— Problem to work on —
Each line of the data has to be retyped exactly as it is.
═════ Dataset extract
-- ==== Sys2Proof/Laws/KeptFences.lean ====
section
/-! SUPPORT. What the operations of Machine/Fences.lean keep. -/

namespace Sys2Proof.Machine

variable {w0 : List Instr}

theorem fencePort_kept {src : W32} {i : Nat} {size : Nat} {v : W64} {add : Bool} {s : State} (hs0 : KSt w0 s) : KSt w0 (fencePort src i size v add s) := by
  unfold fencePort
  repeat' first
    | with_reducible assumption
    | with_reducible intro _
    | with_reducible apply answer_kept
    | with_reducible apply pushSignal_kept
    | with_reducible apply KSt.ite

theorem execFenceSetPort_kept {src : W32} {i : Nat} {size : Nat} {v : W64} {s : State} (hs0 : KSt w0 s) : KOut w0 (execFenceSetPort src i size v s) := by
  unfold execFenceSetPort
  repeat' first
    | with_reducible assumption
    | with_reducible apply fencePort_kept
    | with_reducible apply KOut.inRange

theorem execFenceAddPort_kept {src : W32} {i : Nat} {size : Nat} {v : W64} {s : State} (hs0 : KSt w0 s) : KOut w0 (execFenceAddPort src i size v s) := by
  unfold execFenceAddPort
  repeat' first
    | with_reducible assumption
    | with_reducible apply fencePort_kept
    | with_reducible apply KOut.inRange

theorem signalRejected_kept {g : Signal} {code : W16} {s : State} (hs : KSt w0 s) : KSt w0 (signalRejected g code s) := by
  unfold signalRejected
  repeat' first
    | with_reducible assumption
    | with_reducible intro _
    | with_reducible apply answer_kept
    | with_reducible apply haltQueue_kept
    | with_reducible apply setCell_kept
    | with_reducible apply faultCtx_kept
    | with_reducible apply portAnswered_kept
    | with_reducible apply KSt.ite
    | with_reducible refine KFst.of_eq (by assumption) ?_
    | with_reducible refine KOpt.of_eq (by assumption) ?_
    | with_reducible refine KFst.fst ?_
    | fail_if_no_progress (with_reducible apply KSt.mk'; on_goal 2 => rfl)
    | split
    | (dsimp only; split)

theorem fenceSignal_kept {s : State} (hs : KSt w0 s) : KSt w0 (fenceSignal s) := by
  unfold fenceSignal
  repeat' first
    | with_reducible assumption
    | with_reducible intro _
    | with_reducible apply violation_kept
    | with_reducible apply signalRejected_kept
    | with_reducible apply applySignal_kept
    | with_reducible apply setMot_kept
    | with_reducible apply portAnswered_kept
    | with_reducible apply KSt.ite
    | with_reducible refine KFst.of_eq (by assumption) ?_
    | with_reducible refine KOpt.of_eq (by assumption) ?_
    | with_reducible refine KFst.fst ?_
    | fail_if_no_progress (with_reducible apply KSt.mk'; on_goal 2 => rfl)
    | split
    | (dsimp only; split)

theorem slotRecord_kept {k : Nat} {ctx : W16} {code : W16} {s : State} (hs : KSt w0 s) : KSt w0 (slotRecord k ctx code s) := by
  unfold slotRecord
  repeat' first
    | with_reducible assumption
    | with_reducible intro _
    | with_reducible apply record_kept
    | with_reducible apply sendMaker_kept
    | with_reducible apply KSt.ite
    | with_reducible refine KFst.of_eq (by assumption) ?_
    | with_reducible refine KOpt.of_eq (by assumption) ?_
    | with_reducible refine KFst.fst ?_
    | fail_if_no_progress (with_reducible apply KSt.mk'; on_goal 2 => rfl)
    | split
    | (dsimp only; split)

theorem violationIf_kept {code : W16} {src : W32} {a : Nat} {s : State} (hs0 : KSt w0 s) : KSt w0 (violationIf code src a s) := by
  unfold violationIf
  repeat' first
    | with_reducible assumption
    | with_reducible intro _
    | with_reducible apply violation_kept
    | with_reducible apply KSt.ite

theorem fireSlot_kept {k : Nat} {w : W64} {to_ : SlotState} {s : State} (hs : KSt w0 s) : KSt w0 (fireSlot k w to_ s) := by
  unfold fireSlot
  repeat' first
    | with_reducible assumption
    | with_reducible intro _
    | with_reducible apply unwatch_kept
    | with_reducible apply slotRecord_kept
    | with_reducible apply violationIf_kept
    | with_reducible apply memWrite_kept
    | with_reducible apply raiseIrq_kept
    | with_reducible apply setSlot_kept
    | with_reducible apply fireSlotError_kept
    | with_reducible apply KSt.ite
    | with_reducible refine KFst.of_eq (by assumption) ?_
    | with_reducible refine KOpt.of_eq (by assumption) ?_
    | with_reducible refine KFst.fst ?_
    | with_reducible apply KOpt.getD
    | fail_if_no_progress (with_reducible apply KSt.mk'; on_goal 2 => rfl)
    | split
    | (dsimp only; split)

theorem fireSlotError_kept {k : Nat} {code : W16} {seen : W64} {s : State} (hs0 : KSt w0 s) : KSt w0 (fireSlotError k code seen s) := by
  unfold fireSlotError
  repeat' first
    | with_reducible assumption
    | with_reducible apply fireSlot_kept

theorem armSlot_kept {k : Nat} {ctx : W16} {s : State} (hs0 : KSt w0 s) : KSt w0 (armSlot k ctx s) := by
  unfold armSlot
  repeat' first
    | with_reducible assumption
    | with_reducible intro _
    | with_reducible apply slotRecord_kept
    | with_reducible apply setSlot_kept
    | with_reducible apply setMot_kept
    | with_reducible apply fireSlot_kept
    | with_reducible apply KSt.ite
    | split

theorem slotCtrl_kept {k : Nat} {v : W32} {o : W32} {s : State} (hs0 : KSt w0 s) : KSt w0 (slotCtrl k v o s) := by
  unfold slotCtrl
  repeat' first
    | with_reducible assumption
    | with_reducible intro _
    | with_reducible apply setSlot_kept
    | with_reducible apply unwatch_kept
    | with_reducible apply armSlot_kept
    | with_reducible apply KSt.ite
    | split

theorem writeSlotCtrl_kept {src : W32} {k : Nat} {v : W32} {s : State} (hs0 : KSt w0 s) : KSt w0 (writeSlotCtrl src k v s) := by
  unfold writeSlotCtrl
  repeat' first
    | with_reducible assumption
    | with_reducible intro _
    | with_reducible apply refuseWrite_kept
    | with_reducible apply slotCtrl_kept
    | with_reducible apply answer_kept
    | with_reducible apply KSt.ite

theorem execMonitorArm_kept {src : W32} {k : Nat} {v : W32} {s : State} (hs0 : KSt w0 s) : KOut w0 (execMonitorArm src k v s) := by
  unfold execMonitorArm
  repeat' first
    | with_reducible assumption
    | with_reducible apply writeSlotCtrl_kept
    | with_reducible apply KOut.inRange

theorem execMonitorDisarm_kept {src : W32} {k : Nat} {v : W32} {s : State} (hs0 : KSt w0 s) : KOut w0 (execMonitorDisarm src k v s) := by
  unfold execMonitorDisarm
  repeat' first
    | with_reducible assumption
    | with_reducible apply writeSlotCtrl_kept
    | with_reducible apply KOut.inRange

theorem monitorFire_kept {k : Nat} {s : State} (hs0 : KSt w0 s) : KSt w0 (monitorFire k s) := by
  unfold monitorFire
  repeat' first
    | with_reducible assumption
    | with_reducible intro _
    | with_reducible apply fireSlot_kept
    | with_reducible apply setSlot_kept
    | with_reducible apply KSt.ite

theorem execMonitorFire_kept {k : Nat} {s : State} (hs0 : KSt w0 s) : KOut w0 (execMonitorFire k s) := by
  unfold execMonitorFire
  repeat' first
    | with_reducible assumption
    | with_reducible apply monitorFire_kept
    | with_reducible apply KOut.inRange

theorem closingEvaluate_kept {k : Nat} {s : State} (hs0 : KSt w0 s) : KSt w0 (closingEvaluate k s) := by
  unfold closingEvaluate
  repeat' first
    | with_reducible assumption
    | with_reducible intro _
    | with_reducible apply fireSlot_kept
    | with_reducible apply fireSlotError_kept
    | with_reducible apply KSt.ite

end Sys2Proof.Machine
end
══════════
— Result of the task —
-- ==== Sys2Proof/Laws/KeptFences.lean ====
section
/-! SUPPORT. What the operations of Machine/Fences.lean keep. -/

namespace Sys2Proof.Machine

variable {w0 : List Instr}

theorem fencePort_kept {src : W32} {i : Nat} {size : Nat} {v : W64} {add : Bool} {s : State} (hs0 : KSt w0 s) : KSt w0 (fencePort src i size v add s) := by
  unfold fencePort
  repeat' first
    | with_reducible assumption
    | with_reducible intro _
    | with_reducible apply answer_kept
    | with_reducible apply pushSignal_kept
    | with_reducible apply KSt.ite

theorem execFenceSetPort_kept {src : W32} {i : Nat} {size : Nat} {v : W64} {s : State} (hs0 : KSt w0 s) : KOut w0 (execFenceSetPort src i size v s) := by
  unfold execFenceSetPort
  repeat' first
    | with_reducible assumption
    | with_reducible apply fencePort_kept
    | with_reducible apply KOut.inRange

theorem execFenceAddPort_kept {src : W32} {i : Nat} {size : Nat} {v : W64} {s : State} (hs0 : KSt w0 s) : KOut w0 (execFenceAddPort src i size v s) := by
  unfold execFenceAddPort
  repeat' first
    | with_reducible assumption
    | with_reducible apply fencePort_kept
    | with_reducible apply KOut.inRange

theorem signalRejected_kept {g : Signal} {code : W16} {s : State} (hs : KSt w0 s) : KSt w0 (signalRejected g code s) := by
  unfold signalRejected
  repeat' first
    | with_reducible assumption
    | with_reducible intro _
    | with_reducible apply answer_kept
    | with_reducible apply haltQueue_kept
    | with_reducible apply setCell_kept
    | with_reducible apply faultCtx_kept
    | with_reducible apply portAnswered_kept
    | with_reducible apply KSt.ite
    | with_reducible refine KFst.of_eq (by assumption) ?_
    | with_reducible refine KOpt.of_eq (by assumption) ?_
    | with_reducible refine KFst.fst ?_
    | fail_if_no_progress (with_reducible apply KSt.mk'; on_goal 2 => rfl)
    | split
    | (dsimp only; split)

theorem fenceSignal_kept {s : State} (hs : KSt w0 s) : KSt w0 (fenceSignal s) := by
  unfold fenceSignal
  repeat' first
    | with_reducible assumption
    | with_reducible intro _
    | with_reducible apply violation_kept
    | with_reducible apply signalRejected_kept
    | with_reducible apply applySignal_kept
    | with_reducible apply setMot_kept
    | with_reducible apply portAnswered_kept
    | with_reducible apply KSt.ite
    | with_reducible refine KFst.of_eq (by assumption) ?_
    | with_reducible refine KOpt.of_eq (by assumption) ?_
    | with_reducible refine KFst.fst ?_
    | fail_if_no_progress (with_reducible apply KSt.mk'; on_goal 2 => rfl)
    | split
    | (dsimp only; split)

theorem slotRecord_kept {k : Nat} {ctx : W16} {code : W16} {s : State} (hs : KSt w0 s) : KSt w0 (slotRecord k ctx code s) := by
  unfold slotRecord
  repeat' first
    | with_reducible assumption
    | with_reducible intro _
    | with_reducible apply record_kept
    | with_reducible apply sendMaker_kept
    | with_reducible apply KSt.ite
    | with_reducible refine KFst.of_eq (by assumption) ?_
    | with_reducible refine KOpt.of_eq (by assumption) ?_
    | with_reducible refine KFst.fst ?_
    | fail_if_no_progress (with_reducible apply KSt.mk'; on_goal 2 => rfl)
    | split
    | (dsimp only; split)

theorem violationIf_kept {code : W16} {src : W32} {a : Nat} {s : State} (hs0 : KSt w0 s) : KSt w0 (violationIf code src a s) := by
  unfold violationIf
  repeat' first
    | with_reducible assumption
    | with_reducible intro _
    | with_reducible apply violation_kept
    | with_reducible apply KSt.ite

theorem fireSlot_kept {k : Nat} {w : W64} {to_ : SlotState} {s : State} (hs : KSt w0 s) : KSt w0 (fireSlot k w to_ s) := by
  unfold fireSlot
  repeat' first
    | with_reducible assumption
    | with_reducible intro _
    | with_reducible apply unwatch_kept
    | with_reducible apply slotRecord_kept
    | with_reducible apply violationIf_kept
    | with_reducible apply memWrite_kept
    | with_reducible apply raiseIrq_kept
    | with_reducible apply setSlot_kept
    | with_reducible apply fireSlotError_kept
    | with_reducible apply KSt.ite
    | with_reducible refine KFst.of_eq (by assumption) ?_
    | with_reducible refine KOpt.of_eq (by assumption) ?_
    | with_reducible refine KFst.fst ?_
    | with_reducible apply KOpt.getD
    | fail_if_no_progress (with_reducible apply KSt.mk'; on_goal 2 => rfl)
    | split
    | (dsimp only; split)

theorem fireSlotError_kept {k : Nat} {code : W16} {seen : W64} {s : State} (hs0 : KSt w0 s) : KSt w0 (fireSlotError k code seen s) := by
  unfold fireSlotError
  repeat' first
    | with_reducible assumption
    | with_reducible apply fireSlot_kept

theorem armSlot_kept {k : Nat} {ctx : W16} {s : State} (hs0 : KSt w0 s) : KSt w0 (armSlot k ctx s) := by
  unfold armSlot
  repeat' first
    | with_reducible assumption
    | with_reducible intro _
    | with_reducible apply slotRecord_kept
    | with_reducible apply setSlot_kept
    | with_reducible apply setMot_kept
    | with_reducible apply fireSlot_kept
    | with_reducible apply KSt.ite
    | split

theorem slotCtrl_kept {k : Nat} {v : W32} {o : W32} {s : State} (hs0 : KSt w0 s) : KSt w0 (slotCtrl k v o s) := by
  unfold slotCtrl
  repeat' first
    | with_reducible assumption
    | with_reducible intro _
    | with_reducible apply setSlot_kept
    | with_reducible apply unwatch_kept
    | with_reducible apply armSlot_kept
    | with_reducible apply KSt.ite
    | split

theorem writeSlotCtrl_kept {src : W32} {k : Nat} {v : W32} {s : State} (hs0 : KSt w0 s) : KSt w0 (writeSlotCtrl src k v s) := by
  unfold writeSlotCtrl
  repeat' first
    | with_reducible assumption
    | with_reducible intro _
    | with_reducible apply refuseWrite_kept
    | with_reducible apply slotCtrl_kept
    | with_reducible apply answer_kept
    | with_reducible apply KSt.ite

theorem execMonitorArm_kept {src : W32} {k : Nat} {v : W32} {s : State} (hs0 : KSt w0 s) : KOut w0 (execMonitorArm src k v s) := by
  unfold execMonitorArm
  repeat' first
    | with_reducible assumption
    | with_reducible apply writeSlotCtrl_kept
    | with_reducible apply KOut.inRange

theorem execMonitorDisarm_kept {src : W32} {k : Nat} {v : W32} {s : State} (hs0 : KSt w0 s) : KOut w0 (execMonitorDisarm src k v s) := by
  unfold execMonitorDisarm
  repeat' first
    | with_reducible assumption
    | with_reducible apply writeSlotCtrl_kept
    | with_reducible apply KOut.inRange

theorem monitorFire_kept {k : Nat} {s : State} (hs0 : KSt w0 s) : KSt w0 (monitorFire k s) := by
  unfold monitorFire
  repeat' first
    | with_reducible assumption
    | with_reducible intro _
    | with_reducible apply fireSlot_kept
    | with_reducible apply setSlot_kept
    | with_reducible apply KSt.ite

theorem execMonitorFire_kept {k : Nat} {s : State} (hs0 : KSt w0 s) : KOut w0 (execMonitorFire k s) := by
  unfold execMonitorFire
  repeat' first
    | with_reducible assumption
    | with_reducible apply monitorFire_kept
    | with_reducible apply KOut.inRange

theorem closingEvaluate_kept {k : Nat} {s : State} (hs0 : KSt w0 s) : KSt w0 (closingEvaluate k s) := by
  unfold closingEvaluate
  repeat' first
    | with_reducible assumption
    | with_reducible intro _
    | with_reducible apply fireSlot_kept
    | with_reducible apply fireSlotError_kept
    | with_reducible apply KSt.ite

end Sys2Proof.Machine
end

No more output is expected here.